それに加えて、世界中を巡る巨額資金は、一部の富裕層により所有され、格差が極端に拡大している。過去数千年の歴史を紐解くと、格差が極端に拡大して社会が不安定化すると、格差を是正するために金利を否定する動きや債務の帳消しが発生しているのに気がつく。現在の最低金利国リーグの金利水準が歴史的下限2%を下回り続けている理由の一つともみなしうる。
歴史を振り返ると時として叫ばれる「金利の否定」
昔から旧約聖書やギリシャ哲学者だけでなく、キリスト教会などは金利を徴収することの排除、すなわち「徴利禁止」を訴え、共同体(コミュニティ)の生活空間の安定を優先させてきた。大変動に見舞われた社会が安定を取り戻すために、歴史の節々で金利の存在を否定する動きが顔を覗かせるのである。
金利は、複利効果(運用益を再投資することで、「利息が利息を生む」状態となり、資産が雪だるま式に増えていく効果)を通して、コミュニティ内での持てる者と持たざる者の違いを鮮明に浮かび上がらせる。
ところが、この違いは格差の拡大となる。怨嗟と妬みにより、混乱の拡大と治安の低下を生み、社会の安定を阻害するだろう。地域内、共同体内の安定を回復させ、諍いや紛争の確率を低下させるためにも、金利の否定が時として叫ばれる時代が繰り返されてきたのである。
その極端な例としては、高利貸しへの反発や、社会の安定を保つ観点から「債務免除」や「返済猶予」が実施されてきた。金利は時に共同体の破壊者と見なされ、負債帳消しは、「金利が生む社会の歪み」を強制的に修正する調整弁として機能したわけである。
欧州に限らず日本でも、格差の拡大は社会体制の基盤を弱体化させることから、金利の否定にとどまらず、借金(負債)の帳消しにまで発展してきたのは、よく知られたところである。

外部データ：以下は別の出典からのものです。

/-- R409, R410, R421: an attach, step by step: CTG_ATTACH starts it on the ports named; an answer that the link delivers for the step in progress moves it on;
its time limit rejects it; CTG_ADMIT takes an authenticated cartridge into service. -/
def Obligations.CartridgeAttachCompletes : Prop :=
  (∀ (s : State) (a : Agent) (v : BitVec 32),
    (s.dev.Serves a Pg.ctg 0x120 → exec (.ctgAttachWrite a v) s = .next (s.withDev
      ((bitList 16 v.toNat).foldl Dev.attachStart (s.dev.wrote Pg.ctg)))) ∧
    (s.dev.Serves a Pg.ctg 0x124 → exec (.ctgAdmitWrite a v) s = .next (s.withDev
      ((bitList 16 v.toNat).foldl Dev.admitCartridge (s.dev.wrote Pg.ctg)).pump))) ∧
  (∀ (s : State) (n : Nat) (h : YarnHeader) (d : Dev), n < 16 → s.dev.linkOff n = false → s.dev.receive n h true = (true, d) →
    let ends := fun (c : Instr) (d : Dev) => exec c s = .next (s.withDev d)
    (d.mgmtFor n h.tag 1 = true → ∀ (b : IdentifyBody),
      (d.identCheck n b ≠ 0 → ends (.identify n h b) (d.reject n (d.identCheck n b))) ∧
      (d.identCheck n b = 0 →
        let d1 := ((d.ctgSet n F.CTG_SERIAL_LO_SERIAL (b.serial.toNat % 2 ^ 64)).ctgSet n F.CTG_SERIAL_HI_SERIAL (b.serial.toNat / 2 ^ 64)).ctgSet n
          F.CTG_CAP_EXTENTS b.extents
        let d2 := ((d1.setWear n b.wear b.budget).ctgSet n F.CTG_STS_RO (b2n b.readOnly)).ctgSet n F.CTG_STS_DEGRADED (b2n b.degraded)
        ends (.identify n h b) ((d2.modCart n fun c => { c with step := 2, ident := some b, chainRead := 0 }).sendMgmt n (.certReq 0)))) ∧
    (d.mgmtFor n h.tag 2 = true → ∀ (b : IdentifyBody) (bytes verdict : Nat), (d.cart n).ident = some b → b.chainLen ≠ 0 → b.chainLen ≤ 4096 →
      bytes ≤ 1020 → bytes ≠ 0 →
      let read := (d.cart n).chainRead + bytes
      (read < b.chainLen → ends (.cert n h bytes verdict) ((d.modCart n fun c => { c with chainRead := read }).sendMgmt n (.certReq read))) ∧
      (b.chainLen ≤ read → verdict = 0 → ends (.cert n h bytes verdict)
        (((d.modCart n fun c => { c with step := 3, chainRead := read, nonceDraw := d.fresh }).draw).sendMgmt n (.challenge (Config.nonce d.fresh)))) ∧
      (b.chainLen ≤ read → verdict ≠ 0 → ends (.cert n h bytes verdict) (d.reject n (if verdict = 2 then 2 else 1)))) ∧
    (d.mgmtFor n h.tag 3 = true →
      ends (.signature n h true) (((d.modCart n fun c => { c with step := 4 }).draw).sendMgmt n (.keyInit (Config.nonce d.fresh))) ∧
      ends (.signature n h false) (d.reject n 3)) ∧
    (d.mgmtFor n h.tag 4 = true →
      ends (.cartridgeKeyResponse n h true)
        (((((((d.sendMgmt n .keyConfirm).endAttach n).lset n (Dev.fSecure n) 1).ctgSet n F.CTG_STS_STATE 2).raise Src.ctgAuth n 0xFF 0).flush n)) ∧
      ends (.cartridgeKeyResponse n h false) (d.reject n 4))) ∧
  (∀ (s : State) (n : Nat), n < 16 → s.dev.cartState n = 1 → (s.dev.cart n).startSn + s.dev.attachTo ≤ s.dev.sn →
    exec (.ctgAttachTimeout n) s = .next (s.withDev (s.dev.reject n 5)))

/-- R414 to R420, R423 to R426: what a cartridge in service does. RSP ends the transaction of its tag: a fetched slot lands, a written slot is answered, a
DEALLOC makes its extent clean; DATA adds its lines; WEAR is reported; RETIRE_ACK and its time limit retire the cartridge; RECLAIM_WINDOW sends DEALLOCs;
a transaction unanswered at its limit is reissued; WEAR_POLL asks. -/
def Obligations.CartridgeServiceCommandsComplete : Prop :=
  (∀ (s : State) (n : Nat) (h : YarnHeader) (d : Dev) (t : Txn), n < 16 → s.dev.linkOff n = false → s.dev.receive n h false = (true, d) →
    d.txnOf n h.tag = some t →
    let d1 := d.endTxn n h.tag
    (∀ (b : RspBody) (f : Fetch), t.op = 1 → d1.fetches.find? (fun f => f.id == t.fetch) = some f → f.knit = false →
      let x := d1.acceptSlot n f t b
      exec (.yarnRxRsp n h b) s = .next (s.withDev ((x.2.2.landFetch f.id x.1 x.2.1).kick).pump)) ∧
    (∀ (b : RspBody), t.op = 2 → exec (.yarnRxRsp n h b) s = .next (s.withDev ((d1.writeAnswered t b.status).kick).pump)) ∧
    (∀ (b : RspBody), t.op = 3 → b.status = 0 → exec (.yarnRxRsp n h b) s = .next (s.withDev
      ((d1.modCart n fun c => { c with clean := tput (fun _ => false) c.clean t.extent true }).kick).pump)) ∧
    (∀ (ls : List CartLine), t.op = 1 → exec (.yarnRxData n h ls) s = .next (s.withDev
      (d.modTxn n (fun x => x == t) (fun x => { x with got := x.got ++ ls }))))) ∧
  (∀ (s : State) (n : Nat) (h : YarnHeader) (d : Dev), n < 16 → s.dev.linkOff n = false → s.dev.receive n h true = (true, d) →
    (∀ (b : WearBody), 2 ≤ d.cartState n → d.cartState n ≤ 4 → h.tag = 0 →
      exec (.wear n h b) s = .next (s.withDev (d.wearReport n b.wear b.budget b.readOnly b.degraded).pump)) ∧
    ((d.cart n).retireSn.isSome = true → (d.cart n).mgmt = some h.tag → exec (.retireAck n h) s = .next (s.withDev (d.retireEnd n)))) ∧
  (∀ (s : State) (n sn : Nat), n < 16 → (s.dev.cart n).retireSn = some sn → sn + s.dev.attachTo ≤ s.dev.sn →
    exec (.retireTimeout n) s = .next (s.withDev (s.dev.retireEnd n))) ∧
  (∀ (s : State), s.dev.enabled Pg.ctg = true → s.dev.flag Pg.ctg F.CTG_CFG_RECLAIM_EN = true →
    let freed := fun (d : Dev) (n : Nat) => ((List.range (d.ctgGet n F.CTG_CAP_EXTENTS)).filter fun e =>
      !d.extAlloc n e && !d.extClean n e && !(d.cart n).txns.any (fun t => t.op == 3 && t.extent == e)).take (d.get Pg.ctg F.CTG_RECLAIM_EXTENTS)
    exec .reclaimWindow s = .next (s.withDev (((List.range 16).foldl (fun d n => if d.cartState n ≠ 3 then d else
      d.modCart n fun c => { c with txns := c.txns ++ (freed d n).map (fun e => { tag := 0, op := 3, extent := e, slot := 0, sn := d.sn }) })
        s.dev).pump))) ∧
  (∀ (s : State) (n tag : Nat) (t : Txn), s.dev.txnOf n tag = some t → t.sn + max 64 (s.dev.get Pg.ctg F.CTG_TXN_TO_STITCHES) ≤ s.dev.sn →
    let d := s.dev.raise Src.ctgTxnTimeout tag 0xFF 0
    let e := d.modTxn n (fun x => x == t) (fun x => { x with detached := true })
    (t.reissued = true → exec (.ctgTxnTimeout n tag) s = .next (s.withDev (d.enterDown n).pump)) ∧
    (∀ x, t.reissued = false → (e.cart n).txns.find? (fun x => x.sent && x.detached && x.tag == tag) = some x → e.portOpen n = true →
      exec (.ctgTxnTimeout n tag) s = .next (s.withDev (e.issueTxn n x)))) ∧
  (∀ (s : State), s.dev.get Pg.ctg F.CTG_WEAR_POLL_STITCHES ≠ 0 →
    exec .wearPoll s = .next (s.withDev ((List.range 16).foldl (fun d n =>
      if (d.cartState n = 3 ∨ d.cartState n = 4) ∧ (d.cart n).pollSn + s.dev.get Pg.ctg F.CTG_WEAR_POLL_STITCHES ≤ d.sn then
        (d.modCart n fun c => { c with pollSn := d.sn }).sendMgmt n .wearReq else d) s.dev)))

/-- R532, R533, R537 to R541, R553, R554: packets from the peer that the Hallway delivers. HELLO, the identity challenge, the key and SOURCE walk the steps of
pairing, each failed check with its REASON; ROOM, MWR, MACK, SYNC_LINE and LREQ act on rooms, lines and repairs; SYNC_DONE, SYNC_ACK and PAIRED end the
copy. -/
def Obligations.TwinPacketsComplete : Prop :=
  ∀ (s : State) (h : YarnHeader) (d : Dev), s.dev.linkOff 16 = false →
    (s.dev.receive 16 h true = (true, d) →
      let ends := fun (c : Instr) (d : Dev) => exec c s = .next (s.withDev d.after)
      (∀ (b : HelloBody), d.twnState = 1 → d.twin.step = 1 → ends (.hello h b) (d.takeHello b)) ∧
      (∀ (b : HelloBody) (r : Nat), d.helloCheck b = r → r ≠ 0 →
        d.takeHello b = (d.modTwin fun t => { t with peer := none }).pairFail r) ∧
      (d.atPairing 2 = true →
        ends (.peerIdentityChallenge h false) (d.pairFail 5) ∧
        (d.twnFlag F.TWN_STS_ROLE = true → ends (.peerIdentityChallenge h true) (d.modTwin fun t => { t with step := 3 })) ∧
        (d.twnFlag F.TWN_STS_ROLE = false →
          ends (.peerIdentityChallenge h true) ((d.modTwin fun t => { t with step := 3 }).toPeerNonce .keyInit))) ∧
      (d.atPairing 3 = true →
        let d1 := if d.twnFlag F.TWN_STS_ROLE = true then d.toPeerNonce .keyInit else d.toPeer .keyConfirm
        ends (.hallwayKey h false) (d.pairFail 6) ∧
        ends (.hallwayKey h true) (((d1.lset 16 (Dev.fSecure 16) 1).modTwin fun t => { t with step := 4 }).toPeer
          (.source ⟨d.twin.was, d.get Pg.twn F.TWN_EPOCH_EPOCH⟩))) ∧
      (d.atPairing 4 = true → ∀ (b : SourceBody),
        (d.twin.was = 5 → b.state = 5 → ends (.source h b)
          ((((d.setTwnState 5).twnSet F.TWN_STS_REASON 7).modTwin fun t => { t with step := 0 }).raise Src.twinDivergence 0 0xFF 0)) ∧
        (¬ (d.twin.was = 5 ∧ b.state = 5) →
          let own := if d.twin.was = 5 then true else if b.state = 5 then false else !d.twnFlag F.TWN_STS_ROLE
          let named := (((d.twnSet F.TWN_STS_OWNER (b2n own)).twnSet F.TWN_STS_SOURCE (b2n own)).twnSet F.TWN_EPOCH_EPOCH
            ((max (d.get Pg.twn F.TWN_EPOCH_EPOCH) b.epoch + 1) % 2 ^ 32))
          ends (.source h b) (((named.twnSet F.TWN_WITNESS_STS_HELD 0).twnSet F.TWN_WITNESS_STS_WINNER 0).modTwin
            fun t => { t with offered := none }).startSync)) ∧
      (∀ (drn : Nat) (m i : Bool), ends (.room h drn m i) ((d.modTwin fun t =>
        { t with peerRooms := tput (fun _ => 0) t.peerRooms drn (b2n m + 2 * b2n i) }).refreshRooms)) ∧
      (d.pairStands = true →
        ends (.syncDone h) (d.modTwin fun t => { t with ackWait := true }).rxPump ∧
        (d.twin.syncDone = true → ends (.syncAck h) (((d.becomePaired d.twin.copied).modTwin fun t => { t with copied := 0 }).toPeer .paired)) ∧
        (d.twnFlag F.TWN_STS_SOURCE = false → ends (.paired h) ((d.becomePaired d.twin.fenced.length).modTwin fun t => { t with fenced := [] })))) ∧
    (s.dev.receive 16 h false = (true, d) →
      let ends := fun (c : Instr) (d : Dev) => exec c s = .next (s.withDev d.after)
      (d.pairStands = true →
        let queued := fun (i : RxItem) => (d.modTwin fun t => { t with rx := t.rx ++ [i] }).rxPump
        (∀ (b : MwrBody), ends (.mwr h b) (queued ⟨b.mid, b.dpa / 64 * 64, b.data, b.enables, b.poison, b.cls % 4, b.echo, false, false⟩)) ∧
        (∀ (b : SyncBody), b.repair = false → ends (.syncLine h b)
          (queued ⟨b.mid, b.dpa / 64 * 64, b.data, BitVec.allOnes 64, b.poison, 3, false, true, b.zero⟩)) ∧
        (∀ (b : SyncBody), b.repair = true → ends (.syncLine h b) (d.takeRepair b)) ∧
        (∀ (dpa : Nat), ends (.lreq h dpa) (d.modTwin fun t => { t with asked := t.asked ++ [dpa / 64 * 64] }).serveAsked)) ∧
      (∀ (mids : List Nat), ends (.mack h mids) (mids.foldl Dev.mackOne d)))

鎌倉時代や室町時代には、借金で困窮する人々や、御家人を救済するために、しばしば「徳政令」が出されている。既に締結された貸借契約や売買契約を破棄したり無効したりする法令である。一部の貸し手である債権者の犠牲を払いつつ、多くの債務者の没落を防ぎ、社会の安定を図ろうとした。
江戸時代には、財政的に追い詰められた旗本・御家人を救済するために「棄捐令(きえんれい)」が出されている。旗本・御家人への貸し出しをしていた貸金業者に債権放棄や債務繰り延べを命じ、幕藩体制の根幹の揺らぎを防いだのである。